The ugly ork growled and took a step forward. “You tink dat's funny? I told you I couldn't stand runtz in da room.” He drew a large cleaver-like blade from his belt and had it at Botchit’s throat in the blink of an eye, taking every ork by surprise with his speed. 

He spoke slowly and deliberately into Botchit’s face. “They're bad luck. You wouldn't listen.” 

“I'm listening,” Botchit said. 

“Listen to dis. I want back all da money I lost tonight plus wot you took in. Do you understand me, you smoove-talkin’ son of a squiggoth?” 

Botchit nodded slowly, never once taking his eyes from the knife at his throat. 

“Tell dat old krokatoad-faced dood to go out dere and bring back da money. Tell ‘im, or I'll stick your ass, and I'm gonna stick him,” he pointed to the old, toad-faced ork, “and I'll definitely stick dis lil’ runt-assed, bad-luck motherfugger right ‘ere.” His crazed gaze now fell upon the runt, who this time could not help but take a step back. 

The ugly, angry ork turned back to Botchit, who said, through gritted teeth: “Den you'll ‘ave to stick us because I ain't givin’ you gak.” 

Growling loudly, froth spilling from the corners of his mouth, the ugly ork made to slash Botchit’s throat. 

“Wait! Before you do, I just wanna tell you one fing,” Botchit said. 

“Tell me wot, punk? Wot da fug do you want to tell me?” Veins pulsed on the ugly ork’s sweaty brow, his bloodshot eyes looking more crazed by the second. 

“Wot d’ya wanna tell me?” 

“Don’t you need a licence to be dat ugly?” Despite themselves, the other nobs started laughing uncontrollably again. 

The ugly ork’s face twitched and then contorted into a visage of sheer rage. 

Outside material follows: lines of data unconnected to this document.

theorem decodeCommand_fits (w : Word64) (six : Bool) : (decodeCommand w).fits six = true := by
  unfold decodeCommand
  split_ifs <;> rfl

theorem decodeIndex_wf_fits (six : Bool) (c : Chan) (lane : BitVec 4) (code : BitVec 3) :
    (decodeIndex six c lane code).wf = true ∧ (decodeIndex six c lane code).fits six = true := by
  rcases index_cases code with rfl | rfl | rfl | rfl | rfl | rfl | rfl | rfl <;> cases six <;>
    exact ⟨rfl, rfl⟩

theorem decodeFormat_wf_fits : ∀ (code : BitVec 2) (six : Bool),
    (decodeFormat code).wf = true ∧ (decodeFormat code).fits six = true := by
  decide

theorem decodePass_wf_fits : ∀ (code : BitVec 2) (six : Bool),
    (decodePass code).wf = true ∧ (decodePass code).fits six = true := by
  decide

theorem decodeSeq_wf_fits : ∀ (code : BitVec 4) (six : Bool),
    (decodeSeq code).wf = true ∧ (decodeSeq code).fits six = true := by
  decide

/-- Settles O3, format by format: ILLEGAL_OTHER is tried last, and an index code is read in the
regime given. -/
theorem decodedRowsAreWellFormed : Obligations.DecodedRowsAreWellFormed := by
  intro six e
  cases e with
  | cmd w => exact ⟨decodeCommand_wf w, decodeCommand_fits w six⟩
  | blk c w => exact ⟨rfl, rfl⟩
  | idx c lane code => exact decodeIndex_wf_fits six c lane code
  | fmt code => exact decodeFormat_wf_fits code six
  | pass code => exact decodePass_wf_fits code six
  | seq code => exact decodeSeq_wf_fits code six

/-- Settles O6: each word is the code of its row, which decoding gives back. -/
theorem specWordsDecode : Obligations.SpecWordsDecode :=
  ⟨decodeOfEncode (.construct 2#2 8#16 4#16) false rfl rfl,
    decodeOfEncode .validate false rfl rfl,
    decodeOfEncode (.decode 1#2) false rfl rfl,
    decodeOfEncode (.illegalOther 0xB#64) false (by decide) rfl,
    decodeOfEncode (.block .red 200#8 100#8 0x053977FAC688#48) false rfl rfl,
    decodeOfEncode (.i5Six .red 5#4) true rfl rfl,
    decodeOfEncode (.i6Four .green 5#4) false rfl rfl,
    decodeOfEncode .fmtBc5 false rfl rfl,
    decodeOfEncode .passNormal false rfl rfl,
    decodeOfEncode .wrpix false rfl rfl⟩

end Sys2Proof
end

section
/-!
The rows of the data codes run alone: BLOCK, the index codes, the format codes and the pass codes,
with what each writes and where it stops (spec/30_encoding.md R91, R96, R100, R104; log entries 8 to
12).
-/

namespace Sys2Proof.Machine

/-! ### BLOCK (R91, R121) -/

/-- A number that fits its register is stored as it is (R264). -/
theorem fit_of_lt {w n : Nat} (h : n < 2 ^ w) : fit w n = BitVec.ofNat w n := if_pos h

/-- Settles O20: the row is `loadBlock`, whose cursor fits. -/
theorem blockRowLoadsTheBlock : Obligations.BlockRowLoadsTheBlock := by
  intro s r0 r1 ix hcur
  rw [← fit_of_lt hcur]
  exact ⟨rfl, rfl⟩

/-! ### The index codes (R96, R140 to R149) -/

/-- The 6-step regime is REF0 above REF1 (R140). -/
theorem State.six_eq_true_iff (s : State) (c : Chan) :
    s.six c = true ↔ (s.blk c).ref1.toNat < (s.blk c).ref0.toNat := by
  simp [State.six, sixStep]

theorem State.six_eq_false_iff (s : State) (c : Chan) :
    s.six c = false ↔ (s.blk c).ref0.toNat ≤ (s.blk c).ref1.toNat := by
  simp [State.six, sixStep]

/-- An index-code row in its own regime (R96). -/
theorem laneInRegime_of_eq {six : Bool} {c : Chan} {s : State} (h : s.six c = six)
    (lane : BitVec 4) (v : F32) : laneInRegime six c lane v s = .next (s.setLane c lane v) :=
  (laneInRegime_eq_next_iff _ _ _ _ _ _).2 ⟨h, rfl⟩

/-- An index-code row in the other regime (log entry 10). -/
theorem laneInRegime_of_ne {six : Bool} {c : Chan} {s : State} (h : s.six c ≠ six)
    (lane : BitVec 4) (v : F32) : laneInRegime six c lane v s = .refused .otherRegime := if_neg h

/-- Settles O25: every row of a regime goes through `laneInRegime`. -/
theorem rowsOutsideTheirRegimeStop : Obligations.RowsOutsideTheirRegimeStop := by
  intro s c lane
  refine ⟨fun hle i hi => ?_, fun hlt i hi => ?_⟩
  · have hsix : s.six c ≠ true := by simp [(s.six_eq_false_iff c).2 hle]
    simp only [List.mem_cons, List.not_mem_nil, or_false] at hi
    rcases hi with rfl | rfl | rfl | rfl | rfl | rfl <;> exact laneInRegime_of_ne hsix _ _
  · have hsix : s.six c ≠ false := by simp [(s.six_eq_true_iff c).2 hlt]
    simp only [List.mem_cons, List.not_mem_nil, or_false] at hi
    rcases hi with rfl | rfl | rfl | rfl | rfl | rfl <;> exact laneInRegime_of_ne hsix _ _

/-- A row that answers the state with one lane written writes that lane alone. -/
theorem writesLane_of_setLane {i : Instr} {c : Chan} {lane : BitVec 4} {v : F32} {s : State}
    (h : exec i s = .next (s.setLane c lane v)) : writesLane i c lane v s := by
  refine ⟨_, h, ?_, fun d j hother => ?_, ?_⟩
  · rw [State.lane_setLane, if_pos ⟨rfl, rfl⟩]
  · rw [State.lane_setLane, if_neg hother]
  · cases c <;> rfl

/-- The row that an index code decodes to, in the regime of the block, puts `interp` of that code
into its lane (R96, R147). -/
theorem exec_decodeIndex (s : State) (c : Chan) (lane : BitVec 4) (code : BitVec 3) :
    exec (decodeIndex (s.six c) c lane code) s =
      .next (s.setLane c lane (interp (s.blk c).ref0 (s.blk c).ref1 code)) := by
  have hsix : sixStep (s.blk c).ref0 (s.blk c).ref1 = s.six c := rfl
  unfold interp
  rw [hsix]
  cases h : s.six c with
  | true =>
    rcases index_cases code with rfl | rfl | rfl | rfl | rfl | rfl | rfl | rfl
    · rfl
    · rfl
    all_goals exact laneInRegime_of_eq h lane _
  | false =>
    rcases index_cases code with rfl | rfl | rfl | rfl | rfl | rfl | rfl | rfl
    · rfl
    · rfl
    all_goals exact laneInRegime_of_eq h lane _

/-- What INTERP leaves in a lane of its channel (R149). -/
theorem lane_of_interpChannel {s t : State} {c : Chan} (h : interpChannel c s = .next t)
    (i : BitVec 4) :
    t.lane c i = interp (s.blk c).ref0 (s.blk c).ref1 (idxCode (s.blk c).idx i.toNat) := by
  cases h
  simp [State.lane_setCh, interpLanes]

Then there was a loud bang and the ugly ork’s head exploded into a red miasma, showering the surrounding nobs with skull and brain matter. 

After a couple of seconds of shock, as one all the orks turned slowly to look at the runt, stood there holding a massive and still–smoking boltgun. 

“Holeeeey gak! Gorkdamn. I guess he does ‘ave bad luck with runtz,” was all that Botchit could say. 

The runt spoke up for the first time, in a high-pitched squeak. “He was gonna stick us, so I shot ‘im.” 

“Booga, Slim, Manky, would you help get dis dead muvvafugger out, please? Da game's over for tonight. I'm takin’ dis boy home to his muvva.” 

“My mamma's dead,” said the runt, matter-of-factly. 

“Well, your daddy.” 

“My daddy’s dead, too.” 

Botchit backed off slightly and tipped his head to one side. “Did you kill ‘em?” 

“No, they're just dead,” said the runt. 

“Give me dat bolta.” The runt handed it over. “Where d’you stay, runt?” 

“I don't live nowhere.” 

“You can stay wit me for a while. I could use someone like you.”



**************************************************


And if you liked this (or even if you didn't!), please check this out...



1911.

The Great War for Mars.

We pick up the tale as the French are pulling back from the frontline to regroup at their capital on Mars; the fortress-city of Vermillion.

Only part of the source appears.